Posting transactions to the general ledger and accounts receivable ledger.
GENERAL LEDGER ACCOUNTS
101 Cash 401 Sales
111 Accounts Receivable 421 Sales Returns and Allowances
221 Sales Tax Payable
ACCOUNTS RECEIVABLE LEDGER ACCOUNTS
Alice Chu Jane Peters
Bob Huffington Gina Silvestri
1. Open the general ledger accounts and accounts receivable ledger accounts indicated on the next page.

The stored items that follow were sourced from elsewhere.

def execPkSign (j : JobRef) (s : State) : Outcome State := compute j Op.pkSign signResult s

/-- A component of a signature is out of range or malformed (R263). -/
def sigMalformed (alg k : Nat) (pub sig : Bytes) : Bool :=
  if alg = rsa then decide (Bytes.toBE sig ≥ Bytes.toBE (pub.slice 0 k)) else sigOutOfRange alg sig

/-- The verification equation of a signature in range, for the message, signature and context of one side (R267). -/
def equationHolds (j : Job) (pub m sig ctx : Bytes) : Bool :=
  let e := j.entry
  let k := modLen j
  if pkAlg e = rsa then
    rsaVerify (pkHash e) k (saltLen e) (pkV15 e) (Bytes.toBE (pub.slice 0 k)) (Bytes.toBE (pub.slice k 32)) (digestFor e m) sig
  else pkVerifies (pkAlg e) pub (signedOf e m ctx) sig

/-- PK_VERIFY (R263): the comparison is evaluated twice (R267). -/
def verifyResult (j : Job) : PkResult :=
  let pub := verifyKey j
  let ok := equationHolds j pub (pkIn j 0) (pkIn j 1) (pkIn j 3)
  let okB := equationHolds j pub (pkInB j 0) (pkInB j 1) (pkInB j 3)
  if sigMalformed (pkAlg j.entry) (modLen j) pub (pkIn j 1) then { done := mismatch 0x02 }
  else { done := if ok then pkOk j else mismatch 0x01, check := checkOf (ok == okB) 0x07 }

def execPkVerify (j : JobRef) (s : State) : Outcome State := compute j Op.pkVerify (fun j _ => some (verifyResult j)) s

/-- The two halves of a fresh key pair agree (R267): a signature verifies, or a secret comes back. -/
def pairwise (alg : Nat) (key pub : Bytes) : Bool :=
  if isP alg then ((nistCurve alg).sign (Bytes.toBE key) 1 (Bytes.zeros 32) {}).any ((nistCurve alg).verify pub (Bytes.zeros 32))
  else if isX alg then decide (montPub alg key {} = pub)
  else if isMlKem alg then
    let r := kemEncaps alg pub (Bytes.zeros 32)
    decide (kemDecaps alg key r.2 [] = r.1)
  else (pkSign alg key {} (Bytes.zeros 32) {}).any (pkVerifies alg pub {})

/-- PK_KEYGEN for RSA (R260): E is 65,537. -/
def rsaKeygen (j : Job) (s : State) (p q : Nat) : PkResult :=
  let e := j.entry
  let k := modLen j
  let key := rsaKeyOf p q
  let nE := Bytes.ofBE k key.n ++ Bytes.ofBE 32 key.e
  let h := rsaHead (b2n (bit (newUses e) 5)) (newExport e) (b2n s.debug) (modBits e) j.tenant j.slot j.epoch s.now nE
  let blob := h ++ kwpWrap j.keyA.clear (h ++ rsaMaterial k key)
  { done := pkOk j nE.length blob.length, out0 := nE, out1 := blob, check := checkOf (key.apply 2 2 j.rep.blind).2 0x06 }

/-- PK_KEYGEN for every other algorithm (R260). -/
def blobKeygen (j : Job) (s : State) (key : Bytes) : PkResult :=
  let e := j.entry
  let alg := pkAlg e
  let pub := pkPublic alg key j.rep.blind
  let blob := makeBlob j.keyA.clear
    { kind := 1, slot := 0, attr := mkAttr j.tenant 0 (newEpoch e) (newUses e) alg (newExport e), limit := 0, count := 0
      nb := 0, na := 0, binding := Bytes.ofLE 2 j.slot ++ Bytes.ofLE 2 j.epoch ++ Bytes.zeros 4 } s.debug key
  { done := pkOk j pub.length blob.length, out0 := pub, out1 := blob, check := checkOf (pairwise alg key pub) 0x06 }

/-- PK_KEYGEN (R260): the public key, and the private key wrapped under the slot. -/
def keygenResult (j : Job) (s : State) : Option PkResult :=
  if pkAlg j.entry = rsa then (freshPrimes (modBits j.entry) j.draws).map fun x => rsaKeygen j s x.1 x.2
  else (freshKey (pkAlg j.entry) j.draws).map fun x => blobKeygen j s x.1

def execPkKeygen (j : JobRef) (s : State) : Outcome State := compute j Op.pkKeygen keygenResult s

/-- The key an output mode 1 derives from a shared secret (R261). -/
def derivedKey (j : Job) (tenant : Nat) (z : Bytes) : Bytes :=
  hkdf384 (pkIn j 2) z (Bytes.ascii "GLALET-PKD-V1" ++ Bytes.ofBE 2 tenant ++ pkIn j 1) 32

2. Post the entries from the general journal in Problem 7.2B to the appropriate accounts in the general ledger and in the accounts receivable ledger.
In Problem 7.2B
Nov. 1 Sold a dishwasher on credit to Alice Chu; issued Sales Slip 101 for $550 plus sales tax of $33.
2 Sold stereo equipment on credit to Jane Peters; issued Sales Slip 102 for $825 plus sales tax of $49.50.
7 Sold a trash compactor on credit to Bob Huffington; issued Sales Slip 103 for $410 plus sales tax of $24.60.
12 Accepted return of defective stereo equipment from Jane Peters; issued Credit Memorandum 101 for $95 plus sales tax of $5.70. The stereo equipment was sold on November 2.
15 Recorded cash sales for the period from November 1 to November 15 of $10,050 plus sales tax of $603.
16 Sold a microwave oven on credit to Gina Silvestri; issued Sales Slip 104 for $550 plus sales tax of $33.
17 Sold a home entertainment system on credit to Dennis Newcombe; issued Sales Slip 105 for $1,375 plus sales tax of $82.50.
18 Received $320 from Alice Chu on account.
20 Received payment in full from Jane Peters for the sale of November 2, less the return of November 12.
24 Gave Dennis Newcombe an allowance because of scratches on his home entertainment system sold on November 17, Sales Slip 105; issued Credit Memorandum 102 for $120 plus sales tax of $7.20.
28 Received payment in full from Bob Huffington for the sale of November 7.
29 Sold a gas stove on credit to Bob Huffington; issued Sales Slip 106 for $675 plus sales tax of $40.50.
30 Recorded cash sales for the period from November 16 to November 30 of $10,350 plus sales tax of $621.
3. Prepare a schedule of accounts receivable. Compare the balance of the Accounts Receivable control account with the total of the schedule.
Analyze: Damaged or defective goods decreased sales by what dollar amount? By what percentage?